Structure, run, and analyze A/B tests on social content to determine what actually drives better performance. Social media optimization without experimentation is superstition. This skill turns "I think this works" into "this works, and here's the data."

## Purpose

Every content decision is a guess until you test it.
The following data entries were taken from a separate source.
-- ==== Sys2Proof/Laws/PerInstr.lean ====
section
/-! SUPPORT. Statements about every command of the opcode table, one lemma per command (30_encoding.md R75 to R77). -/

namespace Sys2Proof.Laws.EncodesItsRow

/-- A command is well formed, its word lies in its own row of the opcode table, and the decoder reads it back. -/
def Statement (i : Instr) : Prop :=
  i.wf = true ∧ (∃ row ∈ opcodeTable, row.instr = i ∧ encode i &&& row.mask = row.pattern) ∧ decode (encode i) = .ok i

theorem nop : Statement .nop := by refine ⟨rfl, ⟨_, List.mem_cons_self, rfl, rfl⟩, rfl⟩
theorem enc : Statement .enc := by
  refine ⟨rfl, ⟨_, List.mem_cons_of_mem _ List.mem_cons_self, rfl, rfl⟩, rfl⟩
theorem dec : Statement .dec := by
  refine ⟨rfl, ⟨_, List.mem_cons_of_mem _ (List.mem_cons_of_mem _ List.mem_cons_self), rfl, rfl⟩, rfl⟩

end Sys2Proof.Laws.EncodesItsRow
end

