/-! ### Which writes are held -/

/-- A command is held only where it starts a busy engine (R181). -/
theorem command_not_held (hd : decode d = .ok i) (he : i = .enc → s.enc.busy = false) (hdec : i = .dec → s.dec.busy = false) :
    held (.wr .cmd d) s = false := by
  obtain rfl := eq_encode_of_decode hd
  cases i with
  | nop => rfl
  | enc => exact he rfl
  | dec => exact hdec rfl

/-- An illegal word is never held (R186, R204). -/
theorem illegal_word_not_held (hd : decode d = .error e) (s : State) : held (.wr .cmd d) s = false := by
  simp [held, writeHeld, hd]

/-! ### Steps that take a register write -/

/-- A register write that is not held is taken (R180). -/
theorem write_step (h : HostNext s (.wr r d) rest) (hh : held (.wr r d) s = false) :
    step s = hostWrite r d ((takeTurn s).setScript rest) := step_of_not_held h hh

/-- A write to CMD of an illegal word, as a step of the machine (R186). -/
theorem illegal_command_step (h : HostNext s (.wr .cmd d) rest) (hd : decode d = .error e) :
    step s = .next (((takeTurn s).setScript rest).setCmdIllegal true) := by
  rw [write_step h (illegal_word_not_held hd s)]
  exact commandWord_of_error hd _

theorem hostWrite_of_ne_cmd (hr : r ≠ .cmd) (d : Word) (s : State) : hostWrite r d s = .next (writeReg r d s) := by
  cases r with
  | cmd => exact absurd rfl hr
  | _ => rfl

/-- A write to any other register than CMD, as a step of the machine (R187, R188). -/
theorem register_write_step (h : HostNext s (.wr r d) rest) (hr : r ≠ .cmd) (hh : held (.wr r d) s = false) :
    step s = .next (writeReg r d ((takeTurn s).setScript rest)) := by
  rw [write_step h hh, hostWrite_of_ne_cmd hr]

/-- No register write puts an action on the script. -/
theorem hostWrite_script (h : hostWrite r d s = .next t) : t.script = s.script := by
  rcases hostWrite_cases h with ⟨-, i, -, hx⟩ | ⟨-, -, rfl⟩ | ⟨-, rfl⟩
  · obtain ⟨-, -, -, hscript, -⟩ := exec_frame hx
    exact hscript
  · rfl
  · exact writeReg_script ..

/-- A register write that is not held leaves the script after it. -/
theorem write_taken (h : HostNext s (.wr r d) rest) (hh : held (.wr r d) s = false) :
    ∃ t, step s = .next t ∧ t.script = rest := by
  obtain ⟨t, ht⟩ := hostWrite_answers_next r d ((takeTurn s).setScript rest)
  exact ⟨t, (write_step h hh).trans ht, hostWrite_script ht⟩

/-! ### Illegal command words -/

/-- A word with a RSVD bit set or OPC of 3 or more is no command (R77). -/
theorem decode_error_of_illegal_fields (h : rsvdField d ≠ 0#60 ∨ 3 ≤ (opcField d).toNat) : ∃ e, decode d = .error e := by
  refine decode_error_of_not_ok fun hlegal => ?_
  obtain ⟨hrsvd, hopc⟩ := (decode_ok_iff_fields d).1 hlegal
  rcases h with hne | hbig
  · exact hne hrsvd
  · rcases hopc with ho | ho | ho <;> simp [ho] at hbig

/-- Of the writes to CMD, only a legal word that is taken clears CMD_ILLEGAL (R186). -/
theorem legal_word_of_cmdIllegal_cleared (hn : HostNext s (.wr .cmd d) rest) (hset : s.cmdIllegal = true)
    (hs : step s = .next t) (hclear : t.cmdIllegal = false) : ∃ i, decode d = .ok i ∧ t.script = rest := by
  have hne : t.cmdIllegal ≠ true := by simp [hclear]
  cases hh : held (.wr .cmd d) s with
  | true =>
    rw [step_of_held hn hh, Host.Outcome.next.injEq] at hs
    subst hs
    exact absurd hset hne
  | false =>
    rw [write_step hn hh] at hs
    rcases hostWrite_cases hs with ⟨-, i, hi, -⟩ | ⟨-, -, rfl⟩ | ⟨hcmd, -⟩
    · exact ⟨i, hi, hostWrite_script hs⟩
    · exact absurd rfl hne
    · exact absurd rfl hcmd

end

/-- Settles O9: an illegal word decodes to no command, and of the steps that write CMD_ILLEGAL only reset and an accepted
legal word clear it. -/
theorem illegalCommandOnlySetsCmdIllegal : Obligations.IllegalCommandOnlySetsCmdIllegal := by
  unfold Obligations.IllegalCommandOnlySetsCmdIllegal
  constructor
  · intro s d rest hn hfields
    obtain ⟨e, he⟩ := decode_error_of_illegal_fields hfields
    exact illegal_command_step hn he
  · intro s t hset hs hclear
    rcases cmdIllegal_writer_of_ne hs (by simp [hset, hclear]) with hreset | ⟨d, rest, hn⟩
    · exact .inl hreset
    · obtain ⟨i, hi, hscript⟩ := legal_word_of_cmdIllegal_cleared hn hset hs hclear
      exact .inr ⟨d, rest, i, hn, hi, hscript⟩

/-- Settles O10: `held_wr_iff` says which writes are held, a held write only passes the turn, and any other is taken. -/
theorem heldWritesAndNoOthers : Obligations.HeldWritesAndNoOthers := by
  unfold Obligations.HeldWritesAndNoOthers
  refine ⟨fun s r d rest hn hheld => ?_, fun s r d rest hn hnot => ?_, fun s r rest hn => ?_⟩
  · exact step_of_held hn ((held_wr_iff r d s).2 hheld)
  · exact write_taken hn (Bool.eq_false_iff.2 (mt (held_wr_iff r d s).1 hnot))
  · exact ⟨_, step_of_not_held hn rfl, rfl⟩

/-- Settles O11: an operand write waits for its own engine only, and `truncTo` keeps the low bits. -/
theorem operandWriteStoresLowBits : Obligations.OperandWriteStoresLowBits := by
  unfold Obligations.OperandWriteStoresLowBits
  refine ⟨?_, ?_, ?_, ?_, ?_⟩ <;> exact fun s d rest hn hidle => register_write_step hn nofun hidle

/-- Settles O12: a write to an index that is neither CMD nor an operand is never held and stores nothing. -/
theorem readOnlyAndReservedWritesDoNothing : Obligations.ReadOnlyAndReservedWritesDoNothing := by
  unfold Obligations.ReadOnlyAndReservedWritesDoNothing
  rintro s r d rest hn (rfl | rfl | rfl | rfl | ⟨k, rfl⟩) <;> exact register_write_step hn nofun rfl

end Sys2Proof.Machine
end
Hook variation A vs B, thread format vs short post, morning posting vs afternoon — this skill takes the guesswork out by running controlled experiments and declaring clear winners.

## When to Use

- Testing hook variations for the same content
- Testing posting times
- Testing formats (thread vs short post vs carousel)
- Testing CTAs
- After 2+ weeks with controlled variations

## Inputs Required

- Test hypothesis: "We believe [change] will improve [metric] by [X]%"
- Control condition description
- Variant condition description
- Result data (from `metrics-track`)

## Quick Reference

| Test Type | Control | Variant | Min Sample | Duration |
|-----------|---------|---------|-----------|---------|
| Hook A/B | Current hook style | New hook, same body | 2 per condition, same day of week, different weeks | 2 weeks |
| Time A/B | Current best time | Alternative time | 2 per condition | 2 weeks |
| Format A/B | Current format | Different format, same message | 2 per condition | 2 weeks |
| CTA A/B | Current CTA | Different CTA, same post | 2 per condition | 2 weeks |

## Procedure

1. **Define hypothesis clearly:**
   - "We believe [change] will improve [specific metric] by [X]%"
   - Example: "We believe leading with a statistic instead of a question will improve ER by 15%"
   - Bad hypothesis: "See what works better" (too vague)

2. **Design the test:**
   - Independent variable: what you're changing
   - Dependent variable: what you're measuring
   - Control: current version
   - Variant: new version
   - Controlled factors: same platform, day of week, topic weight

3. **Run minimum duration:**
   - Single-week tests unreliable (algorithm luck)
   - Min: 2 variations per condition over 2 weeks (4 data points per condition)
   - Never run two A/B tests simultaneously on the same platform (variable contamination)

4. **Analyze results:**
   - Average performance for control vs variant
   - Calculate % difference
   - Assess significance: >20% difference = significant; 10-20% = directional; <10% = inconclusive

5. **Declare winner:**
   - Clear winner: variant outperformed control by >20%
   - Directional: 10-20% — worth re-testing
   - Tie/conclusive: <10% — keep control
   - Loser: revert, document why

6. **Document learning:** What was tested, result, what to change, what to test next.

## Output Format

```markdown
# A/B Test: [Test Name]

## Design
**Hypothesis:** [Specific prediction]
**Variable:** [What changed]
**Metric:** [What was measured]
**Control:** [Condition]
**Variant:** [Condition]
**Platform:** [X / LinkedIn / IG / TikTok]
**Duration:** [Start to end]
**Sample:** [N posts per condition]

## Results
| Condition | Avg [Metric] | vs Control |
|-----------|-------------|------------|
| Control | [N] | — |
| Variant | [N] | [+/-N]% |

**Winner:** [Control / Variant / Inconclusive]

## Analysis
**What happened:** [Plain-English summary]
**Why:** [Theory]
**Confidence:** [High / Medium / Low]

## Decision & Next Steps
**Action:** [Adopt / Keep / Re-test]
**Implementation:** [What changes to make]
**Next test:** [What to test next]
```

## Done Criteria

The skill is complete when:
1. Hypothesis is specific and measurable
2. Test was designed with proper controls
3. Minimum sample size was met (4+ data points per condition)
4. Winner is declared with confidence assessment
5. Learning is documented for the always-on learnings doc

## Pitfalls

- Declaring winner from 1 data point per condition (anecdote, not test)
- Changing multiple variables at once (can't attribute result)
- Testing during abnormal weeks (holiday, launch, crisis)
- Cherry-picking data (confirmation bias)

## Verification

Would you bet $1,000 of the founder's money on this result being reproducible? If not, don't change strategy based on it yet.